Present findings as a structured report. Split violations from gaps. See
`${CLAUDE_PLUGIN_ROOT}/skills/repair-agent/examples/sample-repair.md` for a complete
example of the report format and a before/after repair session.

```
AGENT IMPROVEMENT REPORT: <agent-name>
System prompt: [N] lines | Description: [N] tokens | Tools: [listed / unrestricted]

VIOLATIONS
──────────
CRITICAL
  [D1] Description does not start with "Use this agent when..." — routing model cannot
       match. Fix: rewrite opening as "Use this agent when [trigger conditions]."

MAJOR
  [D3] Body uses first-person throughout ("I will analyze...") — system prompt must be
       second-person because it is an address to the agent, not a narration of intent.
       Fix: rewrite as "Analyze the input and identify..." throughout.
  [D2] `tools` omitted for a read-only analysis agent — omission grants full tool access;
       least-privilege for autonomous agents requires an explicit allowlist.
       Fix: add tools block sequence (Read, Grep, Glob)

MINOR
  [D2] `color` not set — no visual identity in multi-agent UI.
       Fix: add color: blue (analysis/review semantic).

GAPS (what would improve this agent)
─────────────────────────────────────
MAJOR
  [D7] System prompt is 380 lines of embedded domain reference. Extract to a skill file
       and preload via `skills:` frontmatter to reduce per-spawn context cost.

MINOR
  [D6] No edge cases section — what happens when the agent receives no input?
       Improvement: add "Edge Cases: No input provided — ask the user to share the target."
```

Group violations by severity, then gaps by severity. For each: dimension code, what is
wrong or missing, the principle it falls short of, the exact fix.

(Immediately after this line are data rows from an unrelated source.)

-- ==== Sys2Proof/Machine/Fences.lean ====
section
/-! DEFINITION. What happens at the fences of a period group (R18 to R23, R44, R48 to R50, R163 to R167), the enable and
disable of a slice (R148 to R150), and the timers' carrier events, gate edges and fault inputs (R219 to R226, R237). -/

namespace Sys2Proof.Machine

/-! ### Enabling and disabling a slice (R148 to R150) -/

/-- The code of R148 an enable of slice `x` is refused with, 0 if it is accepted. -/
def Mach.sliceErr (m : Mach) (x : Nat) : Nat :=
  let mode := m.slMode x
  let g := 64 + m.fld AX_CTRL.GCH x
  if (slotsOf x).any (fun s => !m.flg CB_STAT.READY (s / 16)) then 1
  else if !m.pdOn (13 + quadOf x) then 2
  else if 64 ≤ x then 0
  else if mode ≠ 2 && (m.portOf x 0).isNone then 3
  else
    let bus : Bool := match m.busCh x with
      | none => (m.co AX_VBUS_FIX.MANT x).m = 0
      | some c => !m.flg CB_STAT.READY (2 * c + 1)
    if bus then 5
    else if mode = 2 && (!(m.en g && m.slMode g = 1) || (m.companion g).isSome) then 6 else 0

/-- The slice is enabled (R149): every state at zero, the bank BSEL names, the first wake at a sample fence at least 16 tk
on. -/
def Mach.sliceOn (m : Mach) (x : Nat) : Mach :=
  let s := m.slice x
  let b := m.flg AX_CTRL.BSEL x
  let m := ((m.raise AX_CTRL.EN x).setFld AX_STATE.CFG_ERR x 0).setFlg AX_STATE.BANK x b
  let m := (m.setFld AX_DL_STAT.WIN x 0).setFld AX_DL_STAT.RUN x 0
  let m := m.setSlice x {
    trace := s.trace, haltReq := s.haltReq, halted := s.halted, lane := s.lane, laneFrozen := s.laneFrozen, fed := s.fed,
    rampBase := s.rampBase, rampStep := s.rampStep, yawI := s.yawI, yawHigh := s.yawHigh, sepOld := s.sepOld, comm := s.comm
    dyn := { bank := b }
    from_ := (m.now + 63) / 64 + 16 }
  let m := m.restartSlots x
  if m.pgOn (m.pgOf x) then m.channelAsks x else m

/-- A write of TB_PG_CTRL of group `g`: a group that starts asks for the injections of its enabled channels (R186, R187). -/
def Mach.groupWrite (m : Mach) (g : Nat) (v : W32) : Mach :=
  let n := m.groupCtrlWrite g v
  if m.pgOn g || !n.pgOn g then n else (n.members g).foldl (fun n x => n.channelAsks x) n

/-- EN = 0 is accepted (R149): it takes effect at the next commit fence, or at once where the group is not running. -/
def Mach.sliceOff (m : Mach) (x : Nat) : Mach :=
  if !m.en x then m
  else
    let m := m.setFld AX_CTRL.EN x 0
    if m.flg TB_PG_STAT.RUN (m.pgOf x) then m.setSlice x { m.slice x with ending := true } else m.disableEffect x m.now

/-- The fields of AX_CTRL or CV_CTRL other than EN. -/
def sliceCtrlRest (x : Nat) : List Fld :=
  if x < 64 then [AX_CTRL.MODE, AX_CTRL.ISRC, AX_CTRL.PFAIL, AX_CTRL.BSEL, AX_CTRL.GCH]
  else [CV_CTRL.MODE, CV_CTRL.ISRC, CV_CTRL.BSEL, CV_CTRL.LEGS]

/-- A change of PG (R112, R528): the staging set and the mapped ports follow, and the carrier is the new group's. -/
def Mach.sliceRegroup (m : Mach) (x pg : Nat) : Mach :=
  if m.pgOf x = pg then m
  else
    let m := ((m.setFld AX_CTRL.PG x pg).moveStage x).portsFollow x
    (m.setFlg AX_GT_STAT.RUN x (m.flg TB_PG_STAT.RUN pg)).carrierMoved x

/-- A write of AX_CTRL or CV_CTRL (R148 to R150). -/
def Mach.sliceCtrlWrite (m : Mach) (x : Nat) (v : W32) : Mach :=
  let on := AX_CTRL.EN.of v ≠ 0
  let rest := sliceCtrlRest x
  let differs := rest.any (fun f => m.fld f x ≠ f.of v) || m.pgOf x ≠ AX_CTRL.PG.of v
  if m.liveSlice x then
    if on then m.setFld AX_STATE.CFG_ERR x 4
    else if 64 ≤ x && (m.companion x).isSome then m.setFld AX_STATE.CFG_ERR x 7
    else (m.sliceOff x).setFld AX_STATE.CFG_ERR x (if differs then 4 else 0)
  else
    let shift := 64 ≤ x && CV_CTRL.LEGS.of v ≠ m.fld CV_CTRL.LEGS x
    let m := (rest.foldl (fun m f => m.setFld f x (f.of v)) m).sliceRegroup x (AX_CTRL.PG.of v)
    let m := if shift then m.carrierMoved x else m
    let m := m.raiseIf (AX_CTRL.MODE.of v = 3) AX_STATE.RSVW x
    if !on then m.setFld AX_STATE.CFG_ERR x 0
    else match m.sliceErr x with
      | 0 => m.sliceOn x
      | e => m.setFld AX_STATE.CFG_ERR x e

/-- A slice reset (R474). -/
def Mach.sliceReset (m : Mach) (x : Nat) : Mach :=
  let m := m.sliceOff x
  let s := m.slice x
  let m := m.setSlice x { s with
    dyn := { bank := s.dyn.bank }, flight := none, late := none, await := none, stopTrig := false, supStop := none,
    swap := none, swapNext := none, newTag := false, newPos := false, relTrig := false
    trace := { s.trace with ring := [], dec := 0, left := none, lost := false, swtrig := false, trig := false } }
  let zero (l : List (Nat × Nat)) (m : Mach) : Mach :=
    l.foldl (fun m e => (List.range e.2).foldl (fun m i => m.setRg (Blk.base .sl x + e.1 + 4 * i) (resetWord (Blk.base .sl x + e.1 + 4 * i))) m) m
  let m := zero [(0x8000, 1), (0x8084, 1)] m
  let outs := (cardsOf .sl x).filter (fun c => (0x8008 ≤ c.off && c.off < 0x8080) || (x < 64 && 0x6108 ≤ c.off && c.off < 0x6120))
  let m := zero (outs.map (fun c => (c.off, c.n))) m
  let m := if x < 64 then m.setFld AX_OSC_STAT.PHASE x 0 else m
  m.setStage x { m.stage x with openW := [], closedW := [], closed := false, locked := false }

/-! ### Limiter and trace commands (R168, R170, R171, R173) -/

/-- A write of AX_LIM_CMD. -/
def Mach.limCmdWrite (m : Mach) (x : Nat) (v : W32) : Mach :=
  match AX_LIM_CMD.CMD.of v with
  | 1 => m.stopAxis x false
  | 2 => if m.fld AX_LIM_STAT.PHASE x = 4 ∧ m.flg AX_STATE.RUN x then m.setSlice x { m.slice x with relTrig := true } else m
  | 3 => m.raise AX_STATE.RSVW x
  | _ => m

/-- A write of AX_TRC_CTRL (R173): MODE and DSZ restart the recording. A software trigger that keeps both does not. -/
def Mach.trcCtrlWrite (m : Mach) (x : Nat) (v : W32) : Mach :=
  let trig := AX_TRC_CTRL.SWTRIG.of v ≠ 0
  let keeps := m.fld AX_TRC_CTRL.MODE x = AX_TRC_CTRL.MODE.of v ∧ m.fld AX_TRC_CTRL.DSZ x = AX_TRC_CTRL.DSZ.of v
  let m := [AX_TRC_CTRL.MODE, AX_TRC_CTRL.DSZ, AX_TRC_CTRL.DEC, AX_TRC_CTRL.POST].foldl (fun m f => m.setFld f x (f.of v)) m
  let m := m.raiseIf (AX_TRC_CTRL.MODE.of v = 3 || AX_TRC_CTRL.DSZ.of v < 10 || 20 < AX_TRC_CTRL.DSZ.of v) AX_STATE.RSVW x
  let m := if trig && keeps then m else m.traceRestart x
  let s := m.slice x
  if trig && m.trcMode x = 2 && s.trace.left.isNone then m.setSlice x { s with trace := { s.trace with swtrig := true } } else m

/-- Whether a trace node code names a node (R171). -/
def nodeKnown (x n : Nat) : Bool :=
  n ≤ 0x12 || (0x20 ≤ n && n ≤ 0x2C) || (0x30 ≤ n && n ≤ 0x35) || (0x40 ≤ n && n ≤ 0x45)
    || (64 ≤ x && 0x60 ≤ n && n ≤ 0x66) || (0x81 ≤ n && n ≤ 0x90)

/-- A write of AX_TRC_SEL (R171): the selection is taken at the next wake. -/
def Mach.trcSelWrite (m : Mach) (x : Nat) (v : W32) : Mach :=
  let m := (m.setRg (AX_TRC_SEL.N0.addr x) v).countMod AX_TRC_STAT.SELGEN x
  m.raiseIf ([AX_TRC_SEL.N0, AX_TRC_SEL.N1, AX_TRC_SEL.N2, AX_TRC_SEL.N3].any (fun f => !nodeKnown x (f.of v))) AX_STATE.RSVW x

/-- A write of AX_TRC_DBASE (R173). -/
def Mach.trcBaseWrite (m : Mach) (x : Nat) (v : W32) : Mach :=
  ((m.setFld AX_TRC_DBASE.DBASE x v.toNat).raiseIf (v.toNat < 0x80000000) AX_STATE.RSVW x).traceRestart x

/-- The oldest record of the ring not yet streamed goes to DRAM (R173, R174, R432): in triggered mode, once recording has
stopped. -/
def Mach.traceStream (m : Mach) (x : Nat) : Mach :=
  let s := m.slice x
  let mode := m.trcMode x
  let may := mode = 1 ∨ (mode = 2 ∧ s.trace.left = some 0)
  match s.trace.ring with
  | [] => m
  | r :: rest =>
    if ¬ may ∨ (mode = 2 ∧ m.flg AX_TRC_STAT.DONE x) then m
    else
      let r := if s.trace.lost then r.set 7 (r.getD 7 0 ||| 16) else r
      let (_, m) := m.store (21 + x) (m.trcAddr x) r
      let m := (m.countMod AX_TRC_WPTR.WPTR x).setSlice x { s with trace := { s.trace with ring := rest, lost := false } }
      m.raiseIf (mode = 2 && rest.isEmpty) AX_TRC_STAT.DONE x

/-! ### The sample fence (R18, R41) -/

/-- Whether a commit fence of group `g` is still to come on the tick of stamp `t`: it takes effect before the other fences there
(R40). -/
def Mach.commitFirst (m : Mach) (g : Nat) (t : Stamp) : Bool := m.commitStamp g (m.group g).kC / 64 = t / 64

/-- As `commitFirst`, for an apply fence, which comes before a sample fence on its tick. -/
def Mach.applyFirst (m : Mach) (g : Nat) (t : Stamp) : Bool := m.applyStamp g (m.group g).kA / 64 = t / 64

/-- The next sample fence of group `g`. -/
def Mach.sampleFence (m : Mach) (g : Nat) : Mach :=
  let d := m.group g
  let k := d.kS
  let s := m.sampleStamp g k
  if !m.pgOn g || m.commitFirst g s || m.applyFirst g s then m
  else
    let m := (m.until s).setGroup g { d with kS := k + 1 }
    let m := (m.raise TB_PG_STAT.RUN g).setFld TB_PG_COUNT.K g k
    let ms := m.members g
    let m := ms.foldl (fun m x => m.raise AX_GT_STAT.RUN x) m
    let m := m.captures g k
    let m := ms.foldl (fun m x => m.excite x) m
    let m := m.couple g s
    ms.foldl (fun m x =>
      let sl := m.slice x
      if (m.en x || (sl.ending && m.flg AX_STATE.RUN x)) && !sl.halted && sl.from_ ≤ m.sampleTick g k then
        m.setSlice x { sl with await := some (k, s) }
      else m) m

/-! ### New duties at the gates (R20, R224, R225) -/

/-- Leg `l` takes the shadow value. -/
def Mach.goLive (m : Mach) (x l : Nat) : Mach :=
  let t := m.timer x
  let d := m.shadowD x l
  (m.setTimer x (t.setLeg l { t.leg l with d := d, pend := false, live := true })).showLive x l d

/-- New duties going live end an accepted release's shutter (R232) and a halt pattern (R236). -/
def Mach.liveEnds (m : Mach) (x : Nat) (t : Stamp) : Mach :=
  let tm := m.timer x
  let m := if tm.pendHalt then (m.setFld AX_GT_STAT.HALT x 0).setTimer x { tm with pendHalt := false } else m
  if (m.timer x).pendRel then m.shutterEnd x t else m

/-- Legs of the timer take the shadow values at `t` (R224, R225). -/
def Mach.takeShadow (m : Mach) (x : Nat) (ls : List Nat) (t : Stamp) (fence : Bool) : Mach :=
  let was := m.ranks x
  let m := (ls.foldl (fun m l => m.goLive x l) m).liveEnds x t
  let m := m.redriveAll x was t
  if fence then ls.foldl (fun m l => if m.rank x l = 7 ∧ was.getD l 7 = 7 then m.pwm x l t true else m) m else m

/-- The used legs of a timer. -/
def Mach.legs (m : Mach) (x : Nat) : List Nat := List.range (m.usedLegs x)

/-- Committed duties of slice `x` at the fence `stamp`: into the shadows, and live at once, or at each leg's next carrier
start; one with the fence's own stamp uses them. -/
def Mach.commitDuties (m : Mach) (x : Nat) (duty : List Nat) (stamp : Stamp) : Mach :=
  if duty = [] then m
  else
    let m := m.setFld AX_GT_SHD_AB.D_A x (duty.getD 0 0)
    let m := if x < 64 then (m.setFld AX_GT_SHD_AB.D_B x (duty.getD 1 0)).setFld AX_GT_SHD_CD.D_A x (duty.getD 2 0) else m
    let t := m.timer x
    let m := m.setTimer x { t with
      pendRel := t.pendRel || (m.flg AX_GT_STAT.RELPEND x && t.relFrom ≤ stamp)
      pendHalt := t.pendHalt || (m.flg AX_GT_STAT.HALT x && !(m.slice x).halted) }
    if m.flg AX_GT_CTRL.UPD x then m.takeShadow x (m.legs x) stamp true
    else
      let same := (m.legs x).filter (fun l => ((m.timer x).leg l).started && m.carrierAt x l ((m.timer x).leg l).m = stamp)
      let m := (m.legs x).foldl (fun m l => m.setTimer x ((m.timer x).setLeg l { (m.timer x).leg l with pend := true })) m
      if same = [] then m else m.takeShadow x same stamp false

/-! ### Misses and escalation (R21, R166) -/

/-- CONSEC, 0 treated as 3. -/
def Mach.consec (m : Mach) (x : Nat) : Nat :=
  let v := m.fld AX_DL_CFG.CONSEC x
  if v = 0 then 3 else v

/-- The action of an escalation of slice `x` with cause code `c`. -/
def Mach.escalate (m : Mach) (x c : Nat) (stamp : Stamp) : Mach :=
  let m := (((m.raise AX_DL_STAT.ESC x).setFld AX_DL_STAT.CAUSE x c).tell 5 x 0 stamp).seqStopped x
  let act := m.fld AX_DL_CFG.ACT x
  let m := if act = 2 then m.shutter x 5 stamp
    else if act = 3 then (if x < 64 then m.stopAtFence x stamp else m.shutter x 6 stamp)
    else m
  if act = 0 then m else m.sliceEvent x 2 stamp 0 (m.rg (AX_DL_STAT.ESC.addr x)).toNat

/-- Slice `x` missed the commit fence `stamp`; `edge` says that the arbiter decided it (R48). -/
def Mach.missSlice (m : Mach) (x : Nat) (stamp : Stamp) (edge : Bool) : Mach :=
  let g := m.pgOf x
  let m := m.raise AX_STICKY.DLMISS x
  let m := ((m.raise TB_PG_STAT.MISS g).setFld TB_PG_STAT.MISS_SLICE g x).countSat TB_PG_STAT.MISS_CNT g
  let m := m.setFlg TB_PG_STAT.EDGE g edge
  let m := ((m.countSat AX_DL_STAT.RUN x).countSat AX_DL_STAT.WIN x).countSat AX_DL_STAT.TOTAL x
  let run := m.fld AX_DL_STAT.RUN x
  let rate := m.fld AX_DL_CFG.RATE x
  if m.flg AX_DL_STAT.ESC x then
    if x < 64 && m.fld AX_LIM_STAT.PHASE x = 3 && run = m.consec x then m.shutter x 5 stamp else m
  else if run = m.consec x then m.escalate x 1 stamp
  else if rate ≠ 0 && m.fld AX_DL_STAT.WIN x = rate then m.escalate x 2 stamp
  else m

/-- The values for the coupling units move on at a commit fence (R21, R27). -/
def Mach.pubMove (m : Mach) (x : Nat) (p : Pub) (stamp : Stamp) : Mach :=
  let s := m.slice x
  m.setSlice x { s with pubOld := s.pub, pub := { p with stamp := stamp } }

/-- Whether the failed capture of a mapped port shutters slice `x` at its commit fence (R135). -/
def Mach.posShutter (m : Mach) (x : Nat) : Bool :=
  let lost (role : Nat) : Bool := match m.portOf x role with
    | some p => !m.flg PP_STAT.VALID p
    | none => false
  x < 64 && m.flg AX_CTRL.PFAIL x && m.slMode x ≠ 2 && (lost 0 || (m.slMode x = 0 && lost 1))

/-- Nothing of the computation is kept; the marks and triggers its wake took stand again (R21). The shutter of a failed capture
needs none of its results (R135). -/
def Mach.dropFlight (m : Mach) (x : Nat) (stamp : Stamp) (edge : Bool) : Mach :=
  let s := m.slice x
  let lost := match s.flight with
    | some fl => fl.shutPos
    | none => m.posShutter x
  let m := match s.flight with
    | none => m
    | some fl =>
      let s := { s with
        newTag := s.newTag || fl.tookTag, newPos := s.newPos || fl.tookPos, relTrig := s.relTrig || fl.tookRel
        stopTrig := s.stopTrig || fl.tookStop, flight := none }
      if fl.done.isSome then (m.setSlice x s).recordPeriod x fl true 0 stamp
      else m.setSlice x { s with late := some fl }
  let c := m.comm x
  let m := ((m.setComm x { c with fed := false }).missSlice x stamp edge).pubMove x (m.slice x).pub stamp
  let m := if lost then m.shutter x 4 stamp else m
  if x < 64 then m.cmCheck x stamp else m

/-! ### A commit (R15, R20, R48, R50, R163) -/

/-- The limiter's records of a period (R159, R169): KIND 0 arrival, 1 given up, 3 stop profile at rest. -/
def Mach.limRecords (m : Mach) (x : Nat) (evs : List (Nat × Nat)) (stamp : Stamp) : Mach :=
  evs.foldl (fun m e =>
    let m := match e.1 with
      | 0 => m.setFld AX_LIM_TAG_A.DONE x e.2
      | 1 => m.setFld AX_LIM_TAG_S.SUPD x e.2
      | _ => m
    (m.sliceEvent x e.1 stamp e.2 0).tell 2 x (e.1 + 2 ^ 16 * m.fld AX_LIM_TAG_A.ACTIVE x + 2 ^ 32 * e.2) stamp) m

/-- The swap sequence at a commit (R163, R165). -/
def Mach.commitSwap (m : Mach) (x : Nat) (fl : Flight) (stamp : Stamp) : Mach :=
  let s := m.slice x
  if fl.opening then (m.setSlice x { s with swap := none }).setFld AX_OSC_STAT.PHASE x 2
  else if fl.closing && x < 64 then
    let m := m.setSlice x { s with swap := s.swap.or s.swapNext, swapNext := none }
    let again := (m.slice x).swap.isSome
    let m := (m.setFld AX_OSC_STAT.PHASE x (bit again)).countMod AX_OSC_STAT.COUNT x
    (m.sliceEvent x 5 stamp 0 (m.fld AX_OSC_STAT.COUNT x)).swapDone x stamp
  else m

Ask: "Apply all critical and major items? Or select specific ones?"

Proceed to Phase 4 when the user has indicated which items to apply.

---

## Phase 4: Apply Improvements

Apply confirmed items in order: critical violations → major violations → major gaps →
minor violations → minor gaps.

For each item:
- State what is being changed and why (principle reference, not just "you asked")
- Make the edit
- Confirm the change is consistent with surrounding content

### Explain Your Choices

After applying:
- **What was changed and why** — reference the principle: "Rewrote body as second-person
  because the system prompt is an address to the agent; first-person breaks the instruction-
  following contract"
- **What was added and why** — "Added `tools` block sequence (Read, Grep, Glob) because this
  is a read-only agent and least-privilege for autonomous execution requires an explicit allowlist"
- **What was left unchanged and why** — "Left `maxTurns` unset — task horizon is open-ended"
- **What remains for the user** — items requiring domain knowledge to fill

Phase 4 is complete when all confirmed items are applied, explanation delivered, and the
validation checklist passes.

---

## Validation

After applying all improvements:

1. Run the structural validator:
   ```bash
   python3 ${CLAUDE_PLUGIN_ROOT}/skills/create-agent/scripts/validate_agent.py \
     <agent-file> --output json
   ```
   Exit 0 = structure clean. Exit 1 = parse the `errors` array; report each entry's
   `field`, `message`, and `severity` before delivering final results.

2. Load `${CLAUDE_PLUGIN_ROOT}/skills/repair-agent/references/quality-checklist.md`
   and run the quality standards check followed by the item-by-item checklist. Report
   any failing items before delivering final results.